To solve the problem, we need to analyze the expression \( x + iy = w - \frac{1}{w} \) given that \( |w| = 2 \). ### Step-by-Step Solution: 1. **Understanding the modulus condition**: Since \( |w| = 2 \), we know that \( w \) can be expressed as \( w = 2e^{i\theta} \) for some angle \( \theta \). This means \( w \) lies on a circle of radius 2 in the complex plane. 2. **Expressing \( w \)**: Let \( w = 2(\cos \theta + i \sin \theta) \).
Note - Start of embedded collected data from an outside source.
-- ==== Sys2Proof/Certificates/Slice0/Obligations.lean ====
section
/-! DEFINITION. The statements about the WZ-318 that are to be proved. -/

open Sys2Proof Sys2Proof.Machine

/-! ## The step and the resets -/

/-- The command at the front of the queue is taken, and run on the state with the queue's rest. -/
def Obligations.StepRunsTheFrontCommand : Prop :=
  ∀ (c : Instr) (rest : List Instr) (s : State),
    s.pending = c :: rest → step s = exec c (s.withPending rest)

/-- The model's choice (notes/assumptions/2.md): with no command waiting, 1 µs passes. Every running timer and count moves by 1 µs, the events then due, and only those, are queued as commands, no expiry stays struck out (notes/assumptions/37.md), and nothing else changes. A conversion is queued with the level that the pins last had, a share completion 200 µs after its pass began (notes/assumptions/32.md). -/
def Obligations.EmptyQueueLetsAMicrosecondPass : Prop :=
  ∀ s : State, s.pending = [] →
    ∃ t : State,
      step s = .next t ∧ t.capture.micros = s.capture.micros + 1 ∧ t.round.phase = s.round.phase + 1 ∧
      t.round.count = s.round.count ∧ t.round.boundary = s.round.boundary - 1 ∧
      t.link.holdOff = s.link.holdOff.map (fun n => n - 1) ∧ t.round.emission = s.round.emission.map (fun n => n - 1) ∧
      (∀ n, (t.capture.get n).timer = (s.capture.get n).timer.map (fun k => k - 1)) ∧
      t.capture.demod.timer = s.capture.demod.timer.map (fun k => k - 1) ∧
      (∀ b, .boundaryTimerExpiry b ∈ t.pending ↔ b = s.pins.inputs ∧ s.round.boundary ≤ 1) ∧
      (.holdOffExpiry ∈ t.pending ↔ ∃ n, s.link.holdOff = some n ∧ n ≤ 1) ∧
      (.measurementEvent ∈ t.pending ↔ 124 ≤ s.wheel.elapsed ∧ s.wheel.position = 7) ∧
      (∀ n, .periodEnd n ∈ t.pending ↔ (s.outputs.get n).period ≤ (s.outputs.get n).elapsed + 1) ∧
      (∀ n, .zeroSpeedExpiry n ∈ t.pending ↔ ∃ k, (s.capture.get n).timer = some k ∧ k ≤ 1) ∧
      (.absenceTimerExpiry ∈ t.pending ↔ ∃ k, s.capture.demod.timer = some k ∧ k ≤ 1) ∧
      (.stateEmission ∈ t.pending ↔ ∃ n, s.round.emission = some n ∧ n ≤ 1) ∧
      (∀ p v, .conversion p v ∈ t.pending ↔
        124 ≤ s.wheel.elapsed ∧ p = s.wheel.position ∧
          v = (match s.wheel.map[s.wheel.position] with | none => 0 | some c => s.pins.analog[c])) ∧
      (∀ b, .shareCompletion b ∈ t.pending ↔ b = s.pins.inputs ∧ ∃ p, s.share.pass = some p ∧ 199 ≤ p.age) ∧
      (∀ c ∈ t.pending,
        (∃ b, c = .boundaryTimerExpiry b ∨ c = .shareCompletion b) ∨ (∃ n, c = .zeroSpeedExpiry n) ∨ (∃ n, c = .periodEnd n) ∨
          (∃ p v, c = .conversion p v) ∨ c = .holdOffExpiry ∨ c = .measurementEvent ∨ c = .absenceTimerExpiry ∨ c = .stateEmission) ∧
      t =
        { s with
          link := { s.link with holdOff := t.link.holdOff }
          round :=
            { s.round with
              phase := t.round.phase, boundary := t.round.boundary, emission := t.round.emission, boundaryStruck := false
              emissionStruck := false }
          share := { s.share with pass := s.share.pass.map fun p => { p with age := p.age + 1 } }
          wheel := { s.wheel with elapsed := s.wheel.elapsed + 1 }
          capture :=
            { s.capture with
              micros := t.capture.micros, c0 := { s.capture.c0 with timer := t.capture.c0.timer, struck := false }
              c1 := { s.capture.c1 with timer := t.capture.c1.timer, struck := false }
              demod := { s.capture.demod with timer := t.capture.demod.timer, struck := false } }
          outputs :=
            { s.outputs with
              a := { s.outputs.a with elapsed := s.outputs.a.elapsed + 1 }
              b := { s.outputs.b with elapsed := s.outputs.b.elapsed + 1 } }
          pending := t.pending }

/-- Power-on reset and the reset pin leave the same state, block by block at the power-on values of R22, R24, R43, R69, R96, R97, R102, R103, R112, R132, R134, R147, R155, R165, R171, R195 and R207. Output A's duties are those of its rest duty at the default map (R117, R132). A select period in progress becomes void (R196; how the model notes one, notes/assumptions/6.md); the levels last sampled at the analogue inputs stay, the reply and the answer last clocked out are 0 and empty, and the arrival round of the own WARN group and the curve input figure handed on last are 0 (notes/assumptions/1.md, 12.md and 21.md). Both output periods start, at their default of 1000 µs (R115, R132). The marks of struck expiries, all clear, are the model's (notes/assumptions/37.md). -/
def Obligations.ResetsLeaveThePowerOnValues : Prop :=
  ∀ (straps : Straps) (lines inputs : BitVec 4) (s : State),
    ∃ t : State,
      exec (.powerOnReset straps lines inputs) s = .next t ∧ exec (.resetPin straps lines inputs) s = .next t ∧
      t.pins = { straps, lines, inputs, analog := s.pins.analog } ∧ t.items = {} ∧
      t.link =
        { state := .silent, outbox := { cease := none, demand := none, state := none, warn := none }, ceaseLeft := 0, streak := 0,
          holdOff := none, probeCount := 0, clashHeld := false, tx := none, line := .waiting } ∧
      t.round =
        { count := 0, phase := 0, period := 10, boundary := 10000, emission := none, boundaryStruck := false, emissionStruck := false } ∧
      (∀ i : Station, t.peers[i] = {}) ∧
      t.share =
        { held := 0, staleCount := 0, pass := none, pendingDemand := none, traction := { left := 0, setter := none },
          link := { left := 0, setter := none }, planCounter := 0, plan := none } ∧
      t.ready.state = .unconfigured ∧ t.ready.causes.any = false ∧ t.ready.limitA = 0 ∧ t.ready.limitB = 0 ∧
      t.ready.limitOverride = 1000 ∧ t.ready.factor = 1000 ∧ t.ready.stopDest = .offline ∧ t.ready.startRetries = 0 ∧
      t.ready.onCount = 0 ∧ t.ready.offCount = 0 ∧ t.ready.gapCount = 0 ∧
      (∀ i : Fin 64, t.engine.memory[i] = .end_ false) ∧ t.engine.list = none ∧ t.engine.outcome = none ∧
      t.engine.pointer = 0 ∧ t.engine.stack = [] ∧ t.engine.budget = 0 ∧ t.engine.wait = .none ∧
      (∀ l : Fin 4, t.engine.pulses[l] = 0) ∧ t.engine.holdsA = false ∧
      t.wheel.position = 0 ∧ t.wheel.elapsed = 0 ∧ t.wheel.map = ({} : Items).map ∧
      (∀ c : Fin 4, t.wheel.channels[c] = { latest := 0, filtered := 0, seed := true }) ∧
      (∀ m : Fin 2, t.wheel.monitors[m] = { tripped := false, run := 0 }) ∧
      t.capture.micros = 0 ∧
      (∀ n : CapName, t.capture.get n =
        { edges := 0, fifo := [], overflow := false, reference := none, speed := 0, timer := none, struck := false }) ∧
      t.capture.demod = { rising := none, high := none, duty := 0, absent := true, timer := none, struck := false } ∧
      (∀ n : OutName, (t.outputs.get n).source = .none ∧ IsHeld t n ∧ (t.outputs.get n).pin = .shutdown) ∧
      t.outputs.a.active = restDuty t ∧ t.outputs.a.pending = restDuty t ∧ t.outputs.b.active = 0 ∧ t.outputs.b.pending = 0 ∧
      (∀ n : OutName, (t.outputs.get n).period = 1000 ∧ (t.outputs.get n).elapsed = 0) ∧ t.ready.curveInput = 0 ∧
      t.port.reply = 0 ∧ t.port.answer = [] ∧ t.outputs.soft = false ∧ t.outputs.snapshot = none ∧ (∀ l : Fin 4, t.outputs.lines[l] = { on := false, driven := false }) ∧
      (∀ i : Fin 12, t.wear.slots[i] = none) ∧ t.wear.deficit = { alarm := false, stamp := 0 } ∧
      t.wear.isolation = { alarm := false, stamp := 0 } ∧ t.wear.rewritten = 0 ∧ t.wear.queue = [] ∧ t.wear.refresh = 0 ∧ t.wear.lowMark = false ∧ t.wear.segment = none ∧ t.wear.factor = 1000 ∧
      t.roles.demand =
        { result := 0, rampBase := 0, disagree := false, both := false, brake := false, door := false, stopHold := false
          quiet := false, sequence := 0, computed := false, aux := 0 } ∧
      t.roles.genset = { request := false, actual := 0, aux := 0 } ∧
      t.roles.pack = { charge := 0, remainder := 0, soc := 0, actual := 0 } ∧
      t.roles.traction = { applied := 0, torque := 0, awaiting := false, actual := 0, aux := 0 } ∧
      t.roles.friction.applied = 0 ∧ (∀ i : Station, t.roles.friction.contributions[i] = 0) ∧ t.roles.friction.ownPart = 0 ∧
      t.roles.friction.stopHold = false ∧ t.roles.friction.temp = 200 ∧ t.roles.friction.energyRem = 0 ∧
      t.roles.friction.heatRem = 0 ∧ t.roles.friction.coolRem = 0 ∧ t.roles.friction.lastCompletion = none ∧
      t.roles.friction.thickness = 0 ∧ t.roles.friction.thicknessAbsent = true ∧
      t.attention = { pending := 0, enable := 0x3F, master := false } ∧
      t.port.lastOutcome = none ∧ t.port.short = false ∧ t.port.withdrawn = false ∧
      (t.port.select = .waiting ↔ s.port.select = .waiting) ∧ (∀ e, t.port.select ≠ .answered e) ∧
      (s.port.select ≠ .waiting → t.port.select = .void) ∧ t.pending = s.pending

/-- The straps are read when reset is released, and no command changes them; role codes 1 to 5 are the five roles; a part strapped to no role refuses LOCK and stays UNCONFIGURED (R1). -/
def Obligations.StrapsAreReadAtResetOnly : Prop :=
  (∀ (straps : Straps) (lines inputs : BitVec 4) (s : State),
    (∃ t, exec (.powerOnReset straps lines inputs) s = .next t ∧ t.pins.straps = straps) ∧
    (∃ t, exec (.resetPin straps lines inputs) s = .next t ∧ t.pins.straps = straps)) ∧
  (∀ (c : Instr) (s t : State), isReset c = false → exec c s = .next t → t.pins.straps = s.pins.straps) ∧
  (∀ s t : State, s.pending = [] → step s = .next t → t.pins.straps = s.pins.straps) ∧
  (∀ s : State,
    (s.pins.straps.role = 1 → s.role = .demand) ∧ (s.pins.straps.role = 2 → s.role = .genset) ∧
    (s.pins.straps.role = 3 → s.role = .pack) ∧ (s.pins.straps.role = 4 → s.role = .traction) ∧
    (s.pins.straps.role = 5 → s.role = .friction) ∧
    (s.pins.straps.role = 0 ∨ s.pins.straps.role = 6 ∨ s.pins.straps.role = 7 → s.role = .none)) ∧
  (∀ (c : Instr) (s t : State), s.role = .none → s.locked = false → isReset c = false → exec c s = .next t →
    t.locked = false) ∧
  (∀ (inputs : BitVec 4) (s : State), s.role = .none → s.locked = false →
    ∃ t, exec (.lock .whole inputs) s = .next t ∧ t.port.lastOutcome = some .role)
Then, we can write: \[ w = 2\cos \theta + 2i\sin \theta \] 3. **Finding \( \frac{1}{w} \)**: We need to find \( \frac{1}{w} \): \[ \frac{1}{w} = \frac{1}{2(\cos \theta + i \sin \theta)} = \frac{1}{2} \cdot \frac{\cos \theta - i \sin \theta}{\cos^2 \theta + \sin^2 \theta} = \frac{1}{2}(\cos \theta - i \sin \theta) \] 4. **Calculating \( w - \frac{1}{w} \)**: Now we can compute \( w - \frac{1}{w} \): \[ w - \frac{1}{w} = \left( 2\cos \theta + 2i\sin \theta \right) - \left( \frac{1}{2}(\cos \theta - i \sin \theta) \right) \] Simplifying this gives: \[ = 2\cos \theta + 2i\sin \theta - \frac{1}{2}\cos \theta + \frac{1}{2}i\sin \theta \] \[ = \left( 2\cos \theta - \frac{1}{2}\cos \theta \right) + \left( 2i\sin \theta + \frac{1}{2}i\sin \theta \right) \] \[ = \frac{4}{2}\cos \theta - \frac{1}{2}\cos \theta + \left( \frac{4}{2}i\sin \theta + \frac{1}{2}i\sin \theta \right) \] \[ = \frac{3}{2}\cos \theta + \frac{5}{2}i\sin \theta \] 5. **Identifying \( x \) and \( y \)**: From the above expression, we can identify: \[ x = \frac{3}{2}\cos \theta, \quad y = \frac{5}{2}\sin \theta \] 6. **Finding the relationship between \( x \) and \( y \)**: To find the relationship between \( x \) and \( y \), we can use the identity \( \cos^2 \theta + \sin^2 \theta = 1 \): \[ \left( \frac{2x}{3} \right)^2 + \left( \frac{2y}{5} \right)^2 = 1 \] Simplifying this gives: \[ \frac{4x^2}{9} + \frac{4y^2}{25} = 1 \] Multiplying through by 225 (the least common multiple of 9 and 25): \[ 100x^2 + 36y^2 = 225 \] 7. **Final equation**: The equation \( 100x^2 + 36y^2 = 225 \) represents an ellipse. ### Conclusion: The set of points \( x + iy = w - \frac{1}{w} \) lies on an ellipse.